- _What is expected_: Could you restate word for word every line of the records below, from the first one to the one holding "def State.drained (s"?

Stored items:
*** Block opens ***
/-- FLASH_PRELOAD_END (R687): the preload, from its Pool test on, stands in Pool 0, or Pool 0 is zeroed. -/
def execFlashPreloadEnd (data : Octets) (s : State) : Host.Outcome State Fault Refusal :=
  match s.host.preload with
  | none => .next s
  | some (len, crc) =>
    if s.rd GBL_POC.STAGE < 4 ∨ s.is GBL_POC.DONE then .next s
    else
      let d := slice data 0 len
      let s1 := State.mark { s with host := { s.host with preload := none } } HIF_STAT.PRE_DONE
      let s2 : State := if Crypto.crc32 d = crc then s1.poolWrite 0x100000000 d
        else State.mark { s1 with pools := s1.pools.filter (fun e => decide (0x100400000 ≤ e.1)) } HIF_STAT.PRE_BAD
      .next (if s.rd GBL_POC.STAGE = 9 then s2.pocDone else s2)

/-! ### Mode commands (R609 to R611, R615, R625 to R630, R634) -/

/-- DRAINED (R628). -/
def State.drained (s : State) : Bool :=
  s.basin.queues.all (fun e => e.2.frames.all (fun f => !f.real)) &&
  (List.range 18).all (fun g => (s.ringOf g).isEmpty && (s.retainOf g).isEmpty) && s.weir.shelter.isEmpty &&
  (s.recObjects .l1 3).all (fun c => !s.ris L1.EN c)

/-- The transitions that a command can ask for (R609). -/
def modeAllowed (m target : Nat) : Bool :=
  [(4, 5), (5, 7), (6, 7), (7, 5), (7, 4), (4, 8), (8, 4), (9, 4), (10, 1)].contains (m, target)

/-- A source with EN = 1 and RESP 2 or 3 reports its condition (R630). -/
def State.leveeActive (s : State) : Bool :=
  (List.range 16).any (fun k => s.is LEV_SRCCFG.EN k && decide (2 ≤ s.rd LEV_SRCCFG.RESP k) && (s.rd LEV_RAW.RAW).testBit k)

/-- The condition of a transition is not met (R609, R625, R628, R630). -/
def State.modeBlocked (s : State) (target : Nat) : Bool :=
  match s.mode, target with
  | 4, 5 => !s.is TID_STAT.SO_VALID || s.is GBL_DEBUG.OPEN
  | 7, 5 => !s.is TID_STAT.SO_VALID
  | 7, 4 => !s.drained
  | 9, 4 => s.is KST_STAT.SWEEP || s.is GBL_MODE.REPLAY
  | 10, _ => s.leveeActive
  | _, _ => false

/-- An accepted transition (R609): M4 from M7 or M9 waits for the destruction of R629; exit from M10 resets the device. -/
def State.modeGo (s : State) (target : Nat) : State :=
  if s.mode = 10 then (s.unmark LEV_STAT.LD_PEND).deviceReset
  else if target = 4 ∧ s.mode ≠ 8 then s.mark GBL_MODECMD.BUSY
  else (s.enterMode target).wr GBL_MODECMD.STATUS 0

/-- A write of TARGET in GBL_MODECMD (R609, R615, R634). -/
def State.modeCmd (s : State) (target : Nat) : State :=
  if s.is GBL_MODECMD.BUSY then s.mark GBL_MODECMD.CMD_DROP
  else
    let s1 := s.wr GBL_MODECMD.TARGET target
    match firstFail [(2, (decide (target = 8) || decide (target = 1)) && !s.present), (1, !modeAllowed s.mode target),
        (3, s.modeBlocked target)] with
    | some st => s1.wr GBL_MODECMD.STATUS st
    | none => s1.modeGo target

/-- MODECMD_SERVICE (R609). -/
def execModecmdService (s : State) : Host.Outcome State Fault Refusal := .next (s.modeCmd 5)
/-- MODECMD_DRAIN (R626). -/
def execModecmdDrain (s : State) : Host.Outcome State Fault Refusal := .next (s.modeCmd 7)
/-- MODECMD_READY (R629). -/
def execModecmdReady (s : State) : Host.Outcome State Fault Refusal := .next (s.modeCmd 4)
/-- MODECMD_CLEAR_MAINTENANCE (R610). -/
def execModecmdClearMaintenance (s : State) : Host.Outcome State Fault Refusal := .next (s.modeCmd 8)
/-- MODECMD_LOCKDOWN_EXIT (R630). -/
def execModecmdLockdownExit (s : State) : Host.Outcome State Fault Refusal := .next (s.modeCmd 1)
/-- MODECMD_INVALID (R609, R634): a target that no command reaches. -/
def execModecmdInvalid (target : Fin 16) (s : State) : Host.Outcome State Fault Refusal :=
  if [1, 4, 5, 7, 8].contains target.val then .next s else .next (s.modeCmd target)

/-- READY_ENTRY_END (R629): the destruction ends and MODE changes; STATUS 4 when Lockdown has come first (R611). It does
not end during a supply dip, which blocks its writes (R260). -/
def execReadyEntryEnd (s : State) : Host.Outcome State Fault Refusal :=
  if !s.is GBL_MODECMD.BUSY ∨ s.is KST_STAT.DIP then .next s
  else
    let s1 := s.unmark GBL_MODECMD.BUSY
    if s.mode = 7 ∨ s.mode = 9 then
      let s2 := (((s1.destroyClass 0).destroyClass 1).destroyClass 2).sweepAll.cancelSwitches
      .next ((s2.enterMode 4).wr GBL_MODECMD.STATUS 0)
    else .next (s1.wr GBL_MODECMD.STATUS 4)

/-! ### Life cycle (R612, R613, R634) -/

/-- The modes from which a life-cycle change may be asked for. -/
def lcFrom (target m : Nat) : Bool :=
  if target = 2 then decide (m = 2) else decide (target = 3) && [3, 4, 9, 10].contains m

/-- A life-cycle change accepted: steps 1 and 2 of R613, and step 3 begins. -/
def State.lcGo (s : State) (target : Nat) : State :=
  let s1 := ((s.clearOrders.unmark GBL_DEBUG.OPEN).endLeases.wipeCistern.zeroKeys).mark GBL_LCCMD.BUSY
  { s1 with chip := { s1.chip with blowing := some target } }

/-- A write to GBL_LCCMD (R613, R615, R634): TARGET is checked first, then CONFIRM, presence and the mode (DEDUCED). -/
def State.lcCmd (s : State) (target confirm : Nat) : State :=
  if s.is GBL_LCCMD.BUSY then s.mark GBL_LCCMD.CMD_DROP
  else match firstFail [(1, decide (target < 2)), (5, decide (confirm ≠ 0x4C)), (2, !s.present), (1, !lcFrom target s.mode)] with
    | some st => s.wr GBL_LCCMD.STATUS st
    | none => s.lcGo target

/-- LC_CHANGE_CARRIER (R613). -/
def execLcChangeCarrier (s : State) : Host.Outcome State Fault Refusal := .next (s.lcCmd 2 0x4C)
/-- LC_CHANGE_RETIRED (R613). -/
def execLcChangeRetired (s : State) : Host.Outcome State Fault Refusal := .next (s.lcCmd 3 0x4C)
/-- LC_CMD_INVALID (R634). -/
def execLcCmdInvalid (target : Fin 4) (confirm : Byte) (s : State) : Host.Outcome State Fault Refusal :=
  if 2 ≤ target.val ∧ confirm = 0x4C then .next s else .next (s.lcCmd target confirm.toNat)

/-- FUSE_PROGRAM_END (R613 steps 3 and 4): not during a supply dip. -/
def execFuseProgramEnd (s : State) : Host.Outcome State Fault Refusal :=
  match s.chip.blowing with
  | none => .next s
  | some t =>
    if s.is LEV_STAT.DIP then .next s
    else
      let c : ChipState := if t = 2 then { s.chip with cFuses := 3 } else { s.chip with tFuses := 3 }
      .next (State.deviceReset { s with chip := c })

/-- PRODUCTION_TEST_FUSE_PROGRAM (R612): a Blank part becomes Manufactured. -/
def execProductionTestFuseProgram (s : State) : Host.Outcome State Fault Refusal :=
  if s.chip.lcs = 0 then .next { s with chip := { s.chip with mFuses := 3, lcs := 1 } } else .next s

/-! ### Presence (R614, R635) -/

/-- PRES_N_CHANGE (R614, R738): the pin moves at Tick `now`; a press is armed by at least 50 ms of high level. -/
def execPresNChange (low : Bool) (now : Word) (s : State) : Host.Outcome State Fault Refusal :=
  let s0 := s.timeTo now
  if s0.backup ∨ s0.is GBL_PRES.LEVEL = low then .next s0
  else
    let t : Int := s0.tick.toNat
    let armed := low && decide (75000000 ≤ t - s0.chip.presSince)
    .next (State.wr { s0 with chip := { s0.chip with presSince := t, presArmed := armed } } GBL_PRES.LEVEL (b2n low))

/-- Ticks for which PRES_N has been low; 0 while it is high. -/
def State.pressed (s : State) : Int := if s.is GBL_PRES.LEVEL then (s.tick.toNat : Int) - s.chip.presSince else 0

/-- PRESENCE_WINDOW_OPEN (R614). -/
def execPresenceWindowOpen (now : Word) (s : State) : Host.Outcome State Fault Refusal :=
  let s0 := s.timeTo now
  if s0.chip.presArmed ∧ 75000000 ≤ s0.pressed then
    .next (State.mark { s0 with chip := { s0.chip with presArmed := false, presOpened := s0.tick.toNat } } GBL_PRES.OPEN)
  else .next s0

/-- PRESENCE_WINDOW_CLOSE (R614): 15 × 10^9 Ticks after it opened. -/
def execPresenceWindowClose (now : Word) (s : State) : Host.Outcome State Fault Refusal :=
  let s0 := s.timeTo now
  if s0.present ∧ s0.chip.presOpened + 15000000000 ≤ s0.tick.toNat then .next (s0.unmark GBL_PRES.OPEN) else .next s0

/-- PRESENCE_STUCK (R614): PRES_N has been low for 60 s. -/
def execPresenceStuck (now : Word) (s : State) : Host.Outcome State Fault Refusal :=
  let s0 := s.timeTo now
  if 90000000000 ≤ s0.pressed then .next (s0.mark GBL_PRES.STUCK) else .next s0

/-! ### Debug and Recovery (R623, R631, R701) -/

/-- DEBUG_REQ (R615, R631). -/
def execDebugReq (s : State) : Host.Outcome State Fault Refusal :=
  if s.present ∧ [3, 4, 8, 9, 10].contains s.mode then .next (s.mark GBL_DEBUG.OPEN) else .next (s.mark GBL_DEBUG.REJECT)

/-- DEBUG_CLOSE (R631). -/
def execDebugClose (s : State) : Host.Outcome State Fault Refusal :=
  if s.mode = 2 then .next s else .next (s.unmark GBL_DEBUG.OPEN)

/-- The replay bit of a record (R692). -/
def State.replaySlot (s : State) (slot : Nat) : State :=
  s.setReg .ELG_LOG (BitVec.ofNat 64 (setBits (s.reg .ELG_LOG slot 0).toNat 8 8 1)) slot 0

/-- REPLAY_END (R623, R701): each record between RD and WR has its replay bit set, in slot order. -/
def execReplayEnd (s : State) : Host.Outcome State Fault Refusal :=
  if !s.is GBL_MODE.REPLAY then .next s
  else
    let s1 := (List.range (s.rd ELG_STAT.USED)).foldl (fun (a : State) k => a.replaySlot ((s.rd ELG_IDX.RD + k) % 1024)) s
    .next ((s1.unmark GBL_MODE.REPLAY).raiseCause 0)

end Sys2Proof.Machine
end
*** Block closes ***
- _Answer to the exercise_:
/-- FLASH_PRELOAD_END (R687): the preload, from its Pool test on, stands in Pool 0, or Pool 0 is zeroed. -/
def execFlashPreloadEnd (data : Octets) (s : State) : Host.Outcome State Fault Refusal :=
  match s.host.preload with
  | none => .next s
  | some (len, crc) =>
    if s.rd GBL_POC.STAGE < 4 ∨ s.is GBL_POC.DONE then .next s
    else
      let d := slice data 0 len
      let s1 := State.mark { s with host := { s.host with preload := none } } HIF_STAT.PRE_DONE
      let s2 : State := if Crypto.crc32 d = crc then s1.poolWrite 0x100000000 d
        else State.mark { s1 with pools := s1.pools.filter (fun e => decide (0x100400000 ≤ e.1)) } HIF_STAT.PRE_BAD
      .next (if s.rd GBL_POC.STAGE = 9 then s2.pocDone else s2)

/-! ### Mode commands (R609 to R611, R615, R625 to R630, R634) -/

/-- DRAINED (R628). -/
def State.drained (s : State) : Bool :=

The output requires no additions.